_Problem to solve_.
State, as a bare number, how many lines below contain "integers".

_Task material_.
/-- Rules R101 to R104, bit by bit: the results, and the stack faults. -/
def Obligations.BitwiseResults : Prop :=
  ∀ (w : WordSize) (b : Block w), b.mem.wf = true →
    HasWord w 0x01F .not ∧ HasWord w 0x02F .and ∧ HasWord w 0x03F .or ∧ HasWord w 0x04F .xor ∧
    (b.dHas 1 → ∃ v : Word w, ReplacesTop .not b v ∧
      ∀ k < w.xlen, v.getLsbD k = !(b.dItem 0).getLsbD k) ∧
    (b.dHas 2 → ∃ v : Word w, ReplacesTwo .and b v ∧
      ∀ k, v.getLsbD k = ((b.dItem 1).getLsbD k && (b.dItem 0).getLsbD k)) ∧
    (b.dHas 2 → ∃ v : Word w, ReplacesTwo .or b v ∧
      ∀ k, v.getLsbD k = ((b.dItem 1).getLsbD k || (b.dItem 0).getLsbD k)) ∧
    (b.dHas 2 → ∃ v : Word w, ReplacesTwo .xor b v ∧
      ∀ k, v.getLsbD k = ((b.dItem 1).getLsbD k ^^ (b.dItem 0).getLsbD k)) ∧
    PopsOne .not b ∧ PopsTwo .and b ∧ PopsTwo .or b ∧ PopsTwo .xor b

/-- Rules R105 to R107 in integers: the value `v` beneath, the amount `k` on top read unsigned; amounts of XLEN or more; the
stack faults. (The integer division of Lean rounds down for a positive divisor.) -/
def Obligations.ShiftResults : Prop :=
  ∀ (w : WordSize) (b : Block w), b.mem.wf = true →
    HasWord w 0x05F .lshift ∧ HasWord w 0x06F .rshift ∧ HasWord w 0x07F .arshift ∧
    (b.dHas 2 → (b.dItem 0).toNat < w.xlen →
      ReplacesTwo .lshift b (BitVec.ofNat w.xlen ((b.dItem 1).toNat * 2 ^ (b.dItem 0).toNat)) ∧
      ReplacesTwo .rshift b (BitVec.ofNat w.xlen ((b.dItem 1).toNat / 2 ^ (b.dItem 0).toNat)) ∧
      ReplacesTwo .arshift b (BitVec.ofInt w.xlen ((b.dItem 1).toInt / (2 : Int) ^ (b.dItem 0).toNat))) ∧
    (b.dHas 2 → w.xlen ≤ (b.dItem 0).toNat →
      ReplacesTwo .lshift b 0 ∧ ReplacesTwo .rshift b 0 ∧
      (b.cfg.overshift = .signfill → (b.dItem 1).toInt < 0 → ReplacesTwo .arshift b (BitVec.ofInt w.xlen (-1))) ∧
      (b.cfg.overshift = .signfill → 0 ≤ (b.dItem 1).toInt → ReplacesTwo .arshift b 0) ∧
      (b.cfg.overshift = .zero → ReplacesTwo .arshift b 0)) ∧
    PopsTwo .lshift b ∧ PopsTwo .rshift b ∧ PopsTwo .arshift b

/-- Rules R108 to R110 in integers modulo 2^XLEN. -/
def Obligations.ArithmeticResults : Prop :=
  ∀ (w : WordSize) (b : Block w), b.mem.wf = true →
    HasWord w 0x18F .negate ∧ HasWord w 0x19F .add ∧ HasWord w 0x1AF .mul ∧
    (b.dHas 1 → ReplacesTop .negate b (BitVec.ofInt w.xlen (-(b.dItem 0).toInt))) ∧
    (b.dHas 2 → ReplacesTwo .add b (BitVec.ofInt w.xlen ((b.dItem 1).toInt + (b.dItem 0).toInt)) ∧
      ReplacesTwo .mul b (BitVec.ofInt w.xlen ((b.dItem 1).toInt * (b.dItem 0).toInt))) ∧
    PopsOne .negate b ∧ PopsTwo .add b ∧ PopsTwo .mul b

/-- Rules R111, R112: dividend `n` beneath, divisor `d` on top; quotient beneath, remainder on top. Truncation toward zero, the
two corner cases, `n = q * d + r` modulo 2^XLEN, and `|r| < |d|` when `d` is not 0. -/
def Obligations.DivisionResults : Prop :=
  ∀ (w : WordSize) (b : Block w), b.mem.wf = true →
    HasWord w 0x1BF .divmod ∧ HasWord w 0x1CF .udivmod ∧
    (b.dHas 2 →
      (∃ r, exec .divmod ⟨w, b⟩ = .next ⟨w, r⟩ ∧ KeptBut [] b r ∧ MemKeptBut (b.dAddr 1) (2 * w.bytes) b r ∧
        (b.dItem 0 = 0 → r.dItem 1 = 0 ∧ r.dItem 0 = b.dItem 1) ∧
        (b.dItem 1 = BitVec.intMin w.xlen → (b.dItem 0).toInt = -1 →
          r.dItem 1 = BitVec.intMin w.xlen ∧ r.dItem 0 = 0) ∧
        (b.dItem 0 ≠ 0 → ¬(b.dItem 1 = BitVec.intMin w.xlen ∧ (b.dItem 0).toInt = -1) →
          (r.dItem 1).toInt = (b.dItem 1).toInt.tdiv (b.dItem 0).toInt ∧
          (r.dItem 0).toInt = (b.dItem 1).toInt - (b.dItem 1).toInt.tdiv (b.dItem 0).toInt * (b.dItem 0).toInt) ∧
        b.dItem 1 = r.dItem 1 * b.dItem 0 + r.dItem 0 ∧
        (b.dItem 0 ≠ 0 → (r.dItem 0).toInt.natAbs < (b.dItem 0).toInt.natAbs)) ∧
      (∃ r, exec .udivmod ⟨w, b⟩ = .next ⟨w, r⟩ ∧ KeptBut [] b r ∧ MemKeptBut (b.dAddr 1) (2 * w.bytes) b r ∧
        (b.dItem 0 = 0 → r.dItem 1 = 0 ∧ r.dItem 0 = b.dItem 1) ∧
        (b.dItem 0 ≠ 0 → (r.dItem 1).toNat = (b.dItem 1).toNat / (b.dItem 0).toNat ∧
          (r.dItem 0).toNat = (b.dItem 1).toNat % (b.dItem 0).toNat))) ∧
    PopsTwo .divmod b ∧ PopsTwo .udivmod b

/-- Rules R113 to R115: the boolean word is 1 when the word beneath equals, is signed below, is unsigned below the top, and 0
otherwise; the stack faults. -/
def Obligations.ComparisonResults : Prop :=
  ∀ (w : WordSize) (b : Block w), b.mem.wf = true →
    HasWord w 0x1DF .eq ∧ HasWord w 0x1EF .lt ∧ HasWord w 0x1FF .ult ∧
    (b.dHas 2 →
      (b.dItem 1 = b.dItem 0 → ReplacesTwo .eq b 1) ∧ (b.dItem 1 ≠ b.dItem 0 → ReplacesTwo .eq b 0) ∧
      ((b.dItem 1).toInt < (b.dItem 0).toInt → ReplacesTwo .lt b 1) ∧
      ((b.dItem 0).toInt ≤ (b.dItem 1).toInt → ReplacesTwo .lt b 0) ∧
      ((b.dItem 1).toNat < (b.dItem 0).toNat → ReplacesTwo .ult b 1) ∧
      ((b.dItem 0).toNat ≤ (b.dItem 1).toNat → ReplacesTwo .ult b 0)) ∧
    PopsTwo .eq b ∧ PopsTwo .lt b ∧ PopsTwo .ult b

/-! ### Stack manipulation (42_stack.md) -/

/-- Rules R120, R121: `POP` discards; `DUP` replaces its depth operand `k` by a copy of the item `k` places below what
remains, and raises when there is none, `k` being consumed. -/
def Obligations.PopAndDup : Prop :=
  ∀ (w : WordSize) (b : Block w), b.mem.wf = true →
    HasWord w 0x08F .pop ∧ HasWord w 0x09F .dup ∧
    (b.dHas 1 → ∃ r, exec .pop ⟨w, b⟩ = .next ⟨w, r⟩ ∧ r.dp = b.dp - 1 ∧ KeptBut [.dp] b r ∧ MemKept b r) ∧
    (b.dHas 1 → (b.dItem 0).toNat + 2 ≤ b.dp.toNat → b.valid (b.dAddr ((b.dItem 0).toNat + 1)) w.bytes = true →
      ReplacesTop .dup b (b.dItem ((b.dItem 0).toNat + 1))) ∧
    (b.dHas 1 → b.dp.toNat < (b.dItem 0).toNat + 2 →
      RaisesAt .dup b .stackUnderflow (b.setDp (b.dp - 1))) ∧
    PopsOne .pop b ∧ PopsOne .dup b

_Solution for this exercise_.
2